Build a supra-adjacency matrix for $n$ time instances using spatio-temporal coupling. Note: we cannot use the kronecker product here since at all instances, the adjacnecy matrix `aligned_subadj1/2/3` is different. 

In [None]:
def supra_adjacency_matrix(stacked_aligned_subadj):
    # time instances
    instances = stacked_aligned_subadj.shape[2]

    # size of aligned
    a_size = stacked_aligned_subadj.shape[0]

    # supra 
    S = np.zeros((a_size*instances, a_size*instances))

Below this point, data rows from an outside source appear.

-- ==== Sys2Proof/Proofs/Encoding.lean ====
section
/-! The decoder line by line (30_encoding.md R103), and a written MRG_CTRL word: what the entry holds, what the merge engine
fetches from it, and the reserved methods (R108 to R110). -/

namespace Sys2Proof

/-! ### The lines of the decoder -/

section
variable (write : Bool) (addr : Addr) (data : Word)

theorem decodeTransaction_size0 : decodeTransaction (mkTxn write 0#2 addr data) = .busErrorSize0 write addr data := by
  simp [decodeTransaction]

theorem decodeTransaction_size1 : decodeTransaction (mkTxn write 1#2 addr data) = .busErrorSize1 write addr data := by
  simp [decodeTransaction]

theorem decodeTransaction_size2 : decodeTransaction (mkTxn write 2#2 addr data) = decodeWordAccess write addr data := by
  simp [decodeTransaction]

theorem decodeTransaction_size3 : decodeTransaction (mkTxn write 3#2 addr data) = .busErrorSize3 write addr data := by
  simp [decodeTransaction]

variable {addr}

theorem decodeWordAccess_misaligned1 (h : addr.extractLsb' 0 2 = 1#2) :
    decodeWordAccess write addr data = .busErrorMisaligned1 write addr data := by
  rw [decodeWordAccess, h]; rfl

theorem decodeWordAccess_misaligned2 (h : addr.extractLsb' 0 2 = 2#2) :
    decodeWordAccess write addr data = .busErrorMisaligned2 write addr data := by
  rw [decodeWordAccess, h]; rfl

theorem decodeWordAccess_misaligned3 (h : addr.extractLsb' 0 2 = 3#2) :
    decodeWordAccess write addr data = .busErrorMisaligned3 write addr data := by
  rw [decodeWordAccess, h]; rfl

theorem decodeWordAccess_read (h : addr.extractLsb' 0 2 = 0#2) :
    decodeWordAccess false addr data = .busRead addr data := by
  rw [decodeWordAccess, h]; rfl

theorem decodeWordAccess_command : decodeWordAccess true 0x010#18 data = decodeCommand data := rfl

theorem decodeWordAccess_status : decodeWordAccess true 0x014#18 data = .statusW1c data := rfl

theorem decodeWordAccess_write (h : addr.extractLsb' 0 2 = 0#2) (hcmd : addr ≠ 0x010#18) (hstatus : addr ≠ 0x014#18) :
    decodeWordAccess true addr data = .busWrite addr data := by
  rw [decodeWordAccess, h]; simp [hcmd, hstatus]

/-- A wrong size or alignment decodes to a BUS_ERROR row, the first line of the priority (30_encoding.md R103). -/
theorem decodeTransaction_busError {size : BitVec 2} (h : size ≠ 2#2 ∨ addr.extractLsb' 0 2 ≠ 0#2) :
    let i := decodeTransaction (mkTxn write size addr data)
    i = .busErrorSize0 write addr data ∨ i = .busErrorSize1 write addr data ∨ i = .busErrorSize3 write addr data ∨
    i = .busErrorMisaligned1 write addr data ∨ i = .busErrorMisaligned2 write addr data ∨
    i = .busErrorMisaligned3 write addr data := by
  obtain rfl | rfl | rfl | rfl := two_bits size
  · simp [decodeTransaction_size0]
  · simp [decodeTransaction_size1]
  · rw [decodeTransaction_size2]
    obtain ha | ha | ha | ha := two_bits (addr.extractLsb' 0 2)
    · simp [ha] at h
    · simp [decodeWordAccess_misaligned1 write data ha]
    · simp [decodeWordAccess_misaligned2 write data ha]
    · simp [decodeWordAccess_misaligned3 write data ha]
  · simp [decodeTransaction_size3]

/-- The last three lines of the priority: the command, the read, the write (30_encoding.md R103). -/
theorem decodeWordAccess_aligned (h : addr.extractLsb' 0 2 = 0#2) :
    decodeWordAccess write addr data =
      if write = true ∧ addr = 0x010#18 then decodeCommand data
      else if write = false then .busRead addr data
      else if addr = 0x014#18 then .statusW1c data else .busWrite addr data := by
  cases write with
  | false => simp [decodeWordAccess_read data h]
  | true =>
    by_cases hcmd : addr = 0x010#18
    · simp [hcmd, decodeWordAccess_command]
    by_cases hstatus : addr = 0x014#18
    · simp [hstatus, decodeWordAccess_status]
    · simp [hcmd, hstatus, decodeWordAccess_write data h hcmd hstatus]

variable (addr)

/-- A decoded word access is well-formed and encodes to its transaction (30_encoding.md R103). -/
theorem decodeWordAccess_spec : (decodeWordAccess write addr data).wellFormed = true ∧
    encode (decodeWordAccess write addr data) = .transaction (mkTxn write 2#2 addr data) := by
  obtain h | h | h | h := two_bits (addr.extractLsb' 0 2)
  · cases write with
    | false => rw [decodeWordAccess_read data h]; simp [Instr.wellFormed, encode, h]
    | true =>
      by_cases hcmd : addr = 0x010#18
      · rw [hcmd, decodeWordAccess_command]; exact decodeCommand_spec data
      by_cases hstatus : addr = 0x014#18
      · rw [hstatus, decodeWordAccess_status]; exact ⟨rfl, rfl⟩
      · rw [decodeWordAccess_write data h hcmd hstatus]; simp [Instr.wellFormed, encode, h, hcmd, hstatus]
  · rw [decodeWordAccess_misaligned1 write data h]; simp [Instr.wellFormed, encode, h]
  · rw [decodeWordAccess_misaligned2 write data h]; simp [Instr.wellFormed, encode, h]
  · rw [decodeWordAccess_misaligned3 write data h]; simp [Instr.wellFormed, encode, h]

/-- The same for every size (30_encoding.md R103). -/
theorem decodeTransaction_mkTxn_spec (size : BitVec 2) :
    (decodeTransaction (mkTxn write size addr data)).wellFormed = true ∧
    encode (decodeTransaction (mkTxn write size addr data)) = .transaction (mkTxn write size addr data) := by
  obtain rfl | rfl | rfl | rfl := two_bits size
  · rw [decodeTransaction_size0]; exact ⟨rfl, rfl⟩
  · rw [decodeTransaction_size1]; exact ⟨rfl, rfl⟩
  · rw [decodeTransaction_size2]; exact decodeWordAccess_spec write addr data
  · rw [decodeTransaction_size3]; exact ⟨rfl, rfl⟩

end

/-! ### Every transaction -/

/-- Settles O2: the four lines by the two low address bits and the size; well-formedness and the way back for each line,
and every word is built of its fields. -/
theorem transactionDecodesByPriority : Obligations.TransactionDecodesByPriority := by
  refine ⟨fun write size addr data => ?_, fun t => ?_⟩
  · split
    next h => exact decodeTransaction_busError write data h
    next h =>
      obtain ⟨rfl, haddr⟩ : size = 2#2 ∧ addr.extractLsb' 0 2 = 0#2 := by simpa using h
      have hi := (decodeTransaction_size2 write addr data).trans (decodeWordAccess_aligned write data haddr)
      split_ifs at hi ⊢ <;> exact hi
  · have h := decodeTransaction_mkTxn_spec (txnWrite t) (txnAddr t) (txnData t) (txnSize t)
    rwa [mkTxn_fields] at h

/-! ### The selector of a word -/

/-- A selector depends on a word's `EN`, `METHOD` and stored `NIN` alone (30_encoding.md R108, R110). -/
theorem decodeSelector_congr {v w : Word} (hen : v.getLsbD 0 = w.getLsbD 0)
    (hmethod : selectorMethod v = selectorMethod w)
    (hnin : legalNin (v.extractLsb' 8 4) = legalNin (w.extractLsb' 8 4)) : decodeSelector v = decodeSelector w := by
  unfold decodeSelector
  rw [hen, hmethod, hnin]

end Sys2Proof

namespace Sys2Proof.Machine

/-! ### A written MRG_CTRL word -/

/-- A write of `MRG(m).CTRL` stores the three fields of the entry (30_encoding.md R109, R110). -/
theorem mrgAt_writeReg_ctrl {s : State} {m : Nat} (hm : m < s.mrgs.length) (w : Word) :
    mrgAt (writeReg s w (.mrg m .ctrl)) m = withMrgCtrl (mrgAt s m) w :=
  mrgAt_setMrg_self s m _ hm

/-- The engine fetches from the entry the selector of the word written to it (30_encoding.md R108, R110). -/
theorem decodeSelector_withMrgCtrl (e : MergeEntry) (w : Word) :
    decodeSelector (mrgCtrlWord (withMrgCtrl e w)) = decodeSelector w := by
  apply decodeSelector_congr
  · exact selector_en_lsb ..
  · exact selectorMethod_mkSelector ..
  · rw [mrgCtrlWord, selectorNin_mkSelector]
    exact legalNin_of_le _ (legalNin_le _)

    # Place aligned at appropriate locations for spatio-temporal coupling
    # temporal + own-node spatial component
    for i in range(1,instances):
        S[i*a_size:(i+1)*a_size, (i-1)*a_size:i*a_size] = stacked_aligned_subadj[...,i-1] + np.eye(a_size) # last term is own-node spatial component
    # spatial coupling
    for i in range(instances):
        S[i*a_size:(i+1)*a_size, i*a_size:(i+1)*a_size] = stacked_aligned_subadj[...,i]
    
    return S

# Need functions for stacking...
stacked_aligned_subadj = np.stack([aligned_subadj1, aligned_subadj2, aligned_subadj3], axis=-1)
supra_adj_mat = supra_adjacency_matrix(stacked_aligned_subadj)

In [None]:
supra_adj_mat.shape

In [None]:
plt.spy(supra_adj_mat)
plt.show()